** RECORDED DATA follows **
theorem shardIn_fix (s : State) (port : Nat) (i : Nat) (offset : Nat) (data : List Byte) :
    heldPart (shardIn s port i offset data) = heldPart s := by
  unfold shardIn
  (repeat' split) <;> simp only [shardPiece_fix, feedPiece_fix]

theorem shardShort_fix (s : State) (i : Nat) :
    heldPart (shardShort s i) = heldPart s := by
  unfold shardShort
  simp only [apply_ite heldPart, ite_self, badCopy_fix, advanceTo_fix]

theorem shardRead_fix (s : State) (i : Nat) (got : HostRead) :
    heldPart (shardRead s i got) = heldPart s := by
  unfold shardRead
  (repeat' split) <;> first | with_reducible rfl | (simp only [heldPart_mk, heldPart_of, apply_ite heldPart, ite_self, foldl_fixed, implies_true, readAs_fix, readOver_fix, acceptShard_fix, bump_fix, modShard_fix, loadFail_fix]; done) | (simp only [heldPart_mk, heldPart_of, apply_ite heldPart, ite_self, foldl_fixed, implies_true, readAs_fix, readOver_fix, acceptShard_fix, bump_fix, modShard_fix, loadFail_fix]; (repeat' split) <;> first | with_reducible rfl | (simp only [heldPart_mk, heldPart_of, apply_ite heldPart, ite_self, foldl_fixed, implies_true, readAs_fix, readOver_fix, acceptShard_fix, bump_fix, modShard_fix, loadFail_fix]; done))

theorem shardAcked_fix (s : State) (i : Nat) :
    heldPart (shardAcked s i) = heldPart s := by
  unfold shardAcked
  simp only [apply_ite heldPart, ite_self, loadCheck_fix, releaseShard_fix, modShard_fix]

theorem shardNaked_fix (s : State) (i : Nat) :
    heldPart (shardNaked s i) = heldPart s := by
  unfold shardNaked
  (repeat' split) <;> first | with_reducible rfl | simp only [heldPart_mk, heldPart_of, apply_ite heldPart, ite_self, foldl_fixed, implies_true, sendShard_fix]

theorem shardCredit_fix (s : State) (credits : Nat) :
    heldPart (shardCredit s credits) = heldPart s := by
  unfold shardCredit
  (repeat' split) <;> simp only [relay_fix, modLoad_fix]

theorem loadMissing_fix (s : State) :
    heldPart (loadMissing s) = heldPart s := by
  unfold loadMissing
  (repeat' split) <;> simp only [loadFail_fix, advanceTo_fix]

theorem applyImage_fix (s : State) (image : Option LoadImage) (plain : List Byte) (i : Nat) :
    heldPart (applyImage s image plain i) = heldPart s := by
  unfold applyImage
  (repeat' split) <;> first | with_reducible rfl | (simp only [heldPart_mk, heldPart_of, apply_ite heldPart, ite_self, foldl_fixed, implies_true, loadFail_fix, formPart_fix, modPart_fix, modLoad_fix]; done) | (simp only [heldPart_mk, heldPart_of, apply_ite heldPart, ite_self, foldl_fixed, implies_true, loadFail_fix, formPart_fix, modPart_fix, modLoad_fix]; (repeat' split) <;> first | with_reducible rfl | (simp only [heldPart_mk, heldPart_of, apply_ite heldPart, ite_self, foldl_fixed, implies_true, loadFail_fix, formPart_fix, modPart_fix, modLoad_fix]; done))

theorem applyRecs_fix (s : State) (im : LoadImage) (rs : List MemRec) :
    heldPart (applyRecs s im rs) = heldPart s := by
  unfold applyRecs
  simp only [foldl_fixed, implies_true, keepCopy_fix, writeRec_fix]

theorem applyPatches_fix (s : State) (im : LoadImage) :
    heldPart (applyPatches s im) = heldPart s := by
  unfold applyPatches
  simp only [foldl_fixed, implies_true, applyPatch_fix]

theorem applyDeck_fix (s : State) (d : DeckRec) :
    heldPart (applyDeck s d) = heldPart s := by
  unfold applyDeck
  (repeat' split) <;> first | with_reducible rfl | (simp only [heldPart_mk, heldPart_of, apply_ite heldPart, ite_self, foldl_fixed, implies_true, abandonRot_fix, modCore_fix, clearValid_fix, modLoad_fix]; done) | (simp only [heldPart_mk, heldPart_of, apply_ite heldPart, ite_self, foldl_fixed, implies_true, abandonRot_fix, modCore_fix, clearValid_fix, modLoad_fix]; (repeat' split) <;> first | with_reducible rfl | (simp only [heldPart_mk, heldPart_of, apply_ite heldPart, ite_self, foldl_fixed, implies_true, abandonRot_fix, modCore_fix, clearValid_fix, modLoad_fix]; done))

theorem applyKind_fix (s : State) (i : Nat) (e : ShardEntry) (plain : List Byte) (image : Option LoadImage) :
    heldPart (applyKind s i e plain image) = heldPart s := by
  unfold applyKind
  (repeat' split) <;> first | with_reducible rfl | (simp only [heldPart_mk, heldPart_of, apply_ite heldPart, ite_self, foldl_fixed, implies_true, applyImage_fix, loadFail_fix, applyDeck_fix, applyRecs_fix]; done) | (simp only [heldPart_mk, heldPart_of, apply_ite heldPart, ite_self, foldl_fixed, implies_true, applyImage_fix, loadFail_fix, applyDeck_fix, applyRecs_fix]; (repeat' split) <;> first | with_reducible rfl | (simp only [heldPart_mk, heldPart_of, apply_ite heldPart, ite_self, foldl_fixed, implies_true, applyImage_fix, loadFail_fix, applyDeck_fix, applyRecs_fix]; done))

theorem shardApply_fix (s : State) (image : Option LoadImage) :
    heldPart (shardApply s image) = heldPart s := by
  unfold shardApply
  (repeat' split) <;> first | with_reducible rfl | (simp only [heldPart_mk, heldPart_of, apply_ite heldPart, ite_self, foldl_fixed, implies_true, loadFail_fix, applyKind_fix, applyPatches_fix, loadCheck_fix, releaseShard_fix, modShard_fix]; done) | (simp only [heldPart_mk, heldPart_of, apply_ite heldPart, ite_self, foldl_fixed, implies_true, loadFail_fix, applyKind_fix, applyPatches_fix, loadCheck_fix, releaseShard_fix, modShard_fix]; (repeat' split) <;> first | with_reducible rfl | (simp only [heldPart_mk, heldPart_of, apply_ite heldPart, ite_self, foldl_fixed, implies_true, loadFail_fix, applyKind_fix, applyPatches_fix, loadCheck_fix, releaseShard_fix, modShard_fix]; done))

theorem validEdge_fix (s : State) :
    heldPart (validEdge s) = heldPart s := by
  unfold validEdge
  simp only [foldl_fixed, implies_true, wrReg_fix, modLoad_fix]

theorem activate_fix (s : State) :
    heldPart (activate s) = heldPart s := by
  unfold activate
  simp only [apply_ite heldPart, ite_self, modLoad_fix, runPart_fix, modPart_fix, genSwitch_fix, journal_fix, endLoad_fix]

theorem loadEdge_fix (s : State) :
    heldPart (loadEdge s) = heldPart s := by
  unfold loadEdge
  (repeat' split) <;> first | with_reducible rfl | (simp only [heldPart_mk, heldPart_of, apply_ite heldPart, ite_self, foldl_fixed, implies_true, fillStaging_fix, validEdge_fix, activate_fix, raise_fix, modLoad_fix, loadBegin_fix]; done) | (simp only [heldPart_mk, heldPart_of, apply_ite heldPart, ite_self, foldl_fixed, implies_true, fillStaging_fix, validEdge_fix, activate_fix, raise_fix, modLoad_fix, loadBegin_fix]; (repeat' split) <;> first | with_reducible rfl | (simp only [heldPart_mk, heldPart_of, apply_ite heldPart, ite_self, foldl_fixed, implies_true, fillStaging_fix, validEdge_fix, activate_fix, raise_fix, modLoad_fix, loadBegin_fix]; done))

theorem genRecordWrite_fix (s : State) (p : Nat) :
    heldPart (genRecordWrite s p) = heldPart s := by
  unfold genRecordWrite
  (repeat' split) <;> simp only [modLoad_fix, setGenRecs_fix]

theorem answerShard_fix (s : State) (p : FabPacket) (k : Nat) (b : List Byte) :
    heldPart (answerShard s p k b) = heldPart s := by
  unfold answerShard
  (repeat' split) <;> simp only [routeMiss_fix, fabSend_fix]

theorem mgmtShard_fix (s : State) (p : FabPacket) (got : HostRead) :
    heldPart (mgmtShard s p got) = heldPart s := by
  unfold mgmtShard
  (repeat' split) <;> first
    | with_reducible rfl
    | exact fwRead_out (by assumption)
    | exact (foldl_fixed _ (fun s k => answerShard_fix ..) _ _).trans (fwRead_out (by assumption))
** End of RECORDED DATA **
YOUR GOAL: Find where the line with "unfold loadEdge" sits in the material above, then copy exactly from it through the line with "heldPart (genRecordWrite s". Add no other line.

ANSWER TO THE EXERCISE:
  unfold loadEdge
  (repeat' split) <;> first | with_reducible rfl | (simp only [heldPart_mk, heldPart_of, apply_ite heldPart, ite_self, foldl_fixed, implies_true, fillStaging_fix, validEdge_fix, activate_fix, raise_fix, modLoad_fix, loadBegin_fix]; done) | (simp only [heldPart_mk, heldPart_of, apply_ite heldPart, ite_self, foldl_fixed, implies_true, fillStaging_fix, validEdge_fix, activate_fix, raise_fix, modLoad_fix, loadBegin_fix]; (repeat' split) <;> first | with_reducible rfl | (simp only [heldPart_mk, heldPart_of, apply_ite heldPart, ite_self, foldl_fixed, implies_true, fillStaging_fix, validEdge_fix, activate_fix, raise_fix, modLoad_fix, loadBegin_fix]; done))

theorem genRecordWrite_fix (s : State) (p : Nat) :
    heldPart (genRecordWrite s p) = heldPart s := by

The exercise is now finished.